The operational rolling stock of São Paulo Metropolitan Trains is composed different compositions of 12 different series, produced between 1956 and 2024, and it is the largest rolling stock of Brazil, split between Companhia Paulista de Trens Metropolitanos and ViaMobilidade. The company are passing by a deep stock modernization since 2007, which aims to withdraw the whole old trains. The modernization is being done also in the lines. Although, the biggest part of the modernization works is suffering delays since the initial prediction of completion was exceeded in 2012 and, because of that, the company has been withdrawing the old stock (trains prior to 1998) gradually.
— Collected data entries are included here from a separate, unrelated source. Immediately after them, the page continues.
-- ==== Sys2Proof/Laws/State.lean ====
section
/-!
SUPPORT. Sys2Proof/Laws/State.lean: what the updates of the state leave and set, one lemma for a field and an update: register
fields, the hidden tables of the blocks, TB_NOW, the cores and the memory.
-/

set_option Elab.async false

namespace Sys2Proof.Machine

variable (s : State)

/-! ### A field of the map is written -/

@[simp] theorem State.set_latch (f : Fld) (i v : Nat) : (s.set f i v).latch = s.latch := rfl
@[simp] theorem State.set_resp (f : Fld) (i v : Nat) : (s.set f i v).resp = s.resp := rfl
@[simp] theorem State.set_tb (f : Fld) (i v : Nat) : (s.set f i v).tb = s.tb := rfl
@[simp] theorem State.set_tbRun (f : Fld) (i v : Nat) : (s.set f i v).tbRun = s.tbRun := rfl
@[simp] theorem State.set_mem (f : Fld) (i v : Nat) : (s.set f i v).mem = s.mem := rfl
@[simp] theorem State.set_jnl (f : Fld) (i v : Nat) : (s.set f i v).jnl = s.jnl := rfl
@[simp] theorem State.set_pow (f : Fld) (i v : Nat) : (s.set f i v).pow = s.pow := rfl
@[simp] theorem State.set_chn (f : Fld) (i v : Nat) : (s.set f i v).chn = s.chn := rfl
@[simp] theorem State.set_img (f : Fld) (i v : Nat) : (s.set f i v).img = s.img := rfl
@[simp] theorem State.set_mode (f : Fld) (i v : Nat) : (s.set f i v).mode = s.mode := rfl
@[simp] theorem State.set_tbs (f : Fld) (i v : Nat) : (s.set f i v).tbs = s.tbs := rfl
@[simp] theorem State.set_trk (f : Fld) (i v : Nat) : (s.set f i v).trk = s.trk := rfl
@[simp] theorem State.set_qry (f : Fld) (i v : Nat) : (s.set f i v).qry = s.qry := rfl
@[simp] theorem State.set_slot (f : Fld) (i v : Nat) : (s.set f i v).slot = s.slot := rfl
@[simp] theorem State.set_twl (f : Fld) (i v : Nat) : (s.set f i v).twl = s.twl := rfl
@[simp] theorem State.set_conv (f : Fld) (i v : Nat) : (s.set f i v).conv = s.conv := rfl
@[simp] theorem State.set_loc (f : Fld) (i v : Nat) : (s.set f i v).loc = s.loc := rfl
@[simp] theorem State.set_trip (f : Fld) (i v : Nat) : (s.set f i v).trip = s.trip := rfl
@[simp] theorem State.set_bus (f : Fld) (i v : Nat) : (s.set f i v).bus = s.bus := rfl
@[simp] theorem State.set_drop (f : Fld) (i v : Nat) : (s.set f i v).drop = s.drop := rfl
@[simp] theorem State.set_comp (f : Fld) (i v : Nat) : (s.set f i v).comp = s.comp := rfl
@[simp] theorem State.set_brk (f : Fld) (i v : Nat) : (s.set f i v).brk = s.brk := rfl
@[simp] theorem State.set_grd (f : Fld) (i v : Nat) : (s.set f i v).grd = s.grd := rfl
@[simp] theorem State.set_mppt (f : Fld) (i v : Nat) : (s.set f i v).mppt = s.mppt := rfl
@[simp] theorem State.set_axs (f : Fld) (i v : Nat) : (s.set f i v).axs = s.axs := rfl
@[simp] theorem State.set_adc (f : Fld) (i v : Nat) : (s.set f i v).adc = s.adc := rfl
@[simp] theorem State.set_lsn (f : Fld) (i v : Nat) : (s.set f i v).lsn = s.lsn := rfl
@[simp] theorem State.set_lsnGrp (f : Fld) (i v : Nat) : (s.set f i v).lsnGrp = s.lsnGrp := rfl
@[simp] theorem State.set_cmp (f : Fld) (i v : Nat) : (s.set f i v).cmp = s.cmp := rfl
@[simp] theorem State.set_aux (f : Fld) (i v : Nat) : (s.set f i v).aux = s.aux := rfl
@[simp] theorem State.set_fan (f : Fld) (i v : Nat) : (s.set f i v).fan = s.fan := rfl
@[simp] theorem State.set_lp (f : Fld) (i v : Nat) : (s.set f i v).lp = s.lp := rfl
@[simp] theorem State.set_mtr (f : Fld) (i v : Nat) : (s.set f i v).mtr = s.mtr := rfl
@[simp] theorem State.set_pls (f : Fld) (i v : Nat) : (s.set f i v).pls = s.pls := rfl
@[simp] theorem State.set_tailing (f : Fld) (i v : Nat) : (s.set f i v).tailing = s.tailing := rfl
@[simp] theorem State.set_jln (f : Fld) (i v : Nat) : (s.set f i v).jln = s.jln := rfl
@[simp] theorem State.set_nave0 (f : Fld) (i v : Nat) : (s.set f i v).nave0 = s.nave0 := rfl
@[simp] theorem State.set_nave1 (f : Fld) (i v : Nat) : (s.set f i v).nave1 = s.nave1 := rfl
@[simp] theorem State.set_irq (f : Fld) (i v : Nat) : (s.set f i v).irq = s.irq := rfl
@[simp] theorem State.set_mbx (f : Fld) (i v : Nat) : (s.set f i v).mbx = s.mbx := rfl
@[simp] theorem State.set_dbg (f : Fld) (i v : Nat) : (s.set f i v).dbg = s.dbg := rfl
@[simp] theorem State.set_free (f : Fld) (i v : Nat) : (s.set f i v).free = s.free := rfl
@[simp] theorem State.set_pending (f : Fld) (i v : Nat) : (s.set f i v).pending = s.pending := rfl

theorem satSucc_lt (w n : Nat) : satSucc w n < 2 ^ w := by
  have := Nat.two_pow_pos w
  unfold satSucc
  split <;> omega

@[simp] theorem State.get_bump (f : Fld) (i : Nat) : (s.bump f i).get f i = satSucc f.width (s.get f i) := by
  unfold State.bump
  rw [State.get_set_same]
  exact Nat.mod_eq_of_lt (satSucc_lt _ _)

/-- A field reads what it read before a write of a field of another name. -/
theorem State.get_set_other {f g : Fld} (hf : f.Listed) (hg : g.Listed) (h : f ≠ g) (i j v : Nat) :
    (s.set f i v).get g j = s.get g j :=
  State.get_set_ne s hf hg v (fun e => h e.1.symm)

theorem State.get_bump_other {f g : Fld} (hf : f.Listed) (hg : g.Listed) (h : f ≠ g) (i j : Nat) :
    (s.bump f i).get g j = s.get g j := State.get_set_other s hf hg h i j _

/-- A flag reads what was written to it. -/
theorem State.flag_setFlag {f : Fld} (h : 0 < f.width) (i : Nat) (b : Bool) : (s.setFlag f i b).flag f i = b := by
  have : 1 < 2 ^ f.width := Nat.one_lt_two_pow (by omega)
  unfold State.flag State.setFlag
  rw [State.get_set_same]
  cases b
  · simp
  · simp [Nat.mod_eq_of_lt this]

theorem State.flag_set_one {f : Fld} (h : 0 < f.width) (i : Nat) : (s.set f i 1).flag f i = true :=
  State.flag_setFlag s h i true

theorem State.flag_set_zero {f : Fld} (i : Nat) : (s.set f i 0).flag f i = false := by
  simp [State.flag]

/-- A field that is wide enough reads the number written to it. -/
theorem State.get_set_lt {f : Fld} {v : Nat} (h : v < 2 ^ f.width) (i : Nat) : (s.set f i v).get f i = v := by
  rw [State.get_set_same, Nat.mod_eq_of_lt h]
The trains are identified by serial numbers and they are with your visual communication being updated to the new red pattern in so far as they undergo into general review, which occurs after a certain mileage. Older trains already passed by several visual modifications, internal and external, besides small, medium and large reforms. All CPTM trains have a broad track gauge and overhead catenary electric transmission of 3 kV DC. All lines operates with ATC system, however, Lines 7, 9 and 12 are being modernized to ATO, and Lines 8, 10, and 11 to CBTC. All operating compositions have the two new systems when the new signalling works.

== Current stock ==
- Series with links have an information page about them in Portuguese.
- All new EMUs undergo tests in all lines, but the Company keeps on exclusive tracks for various tests at Presidente Altino's courtyard and in Line 7.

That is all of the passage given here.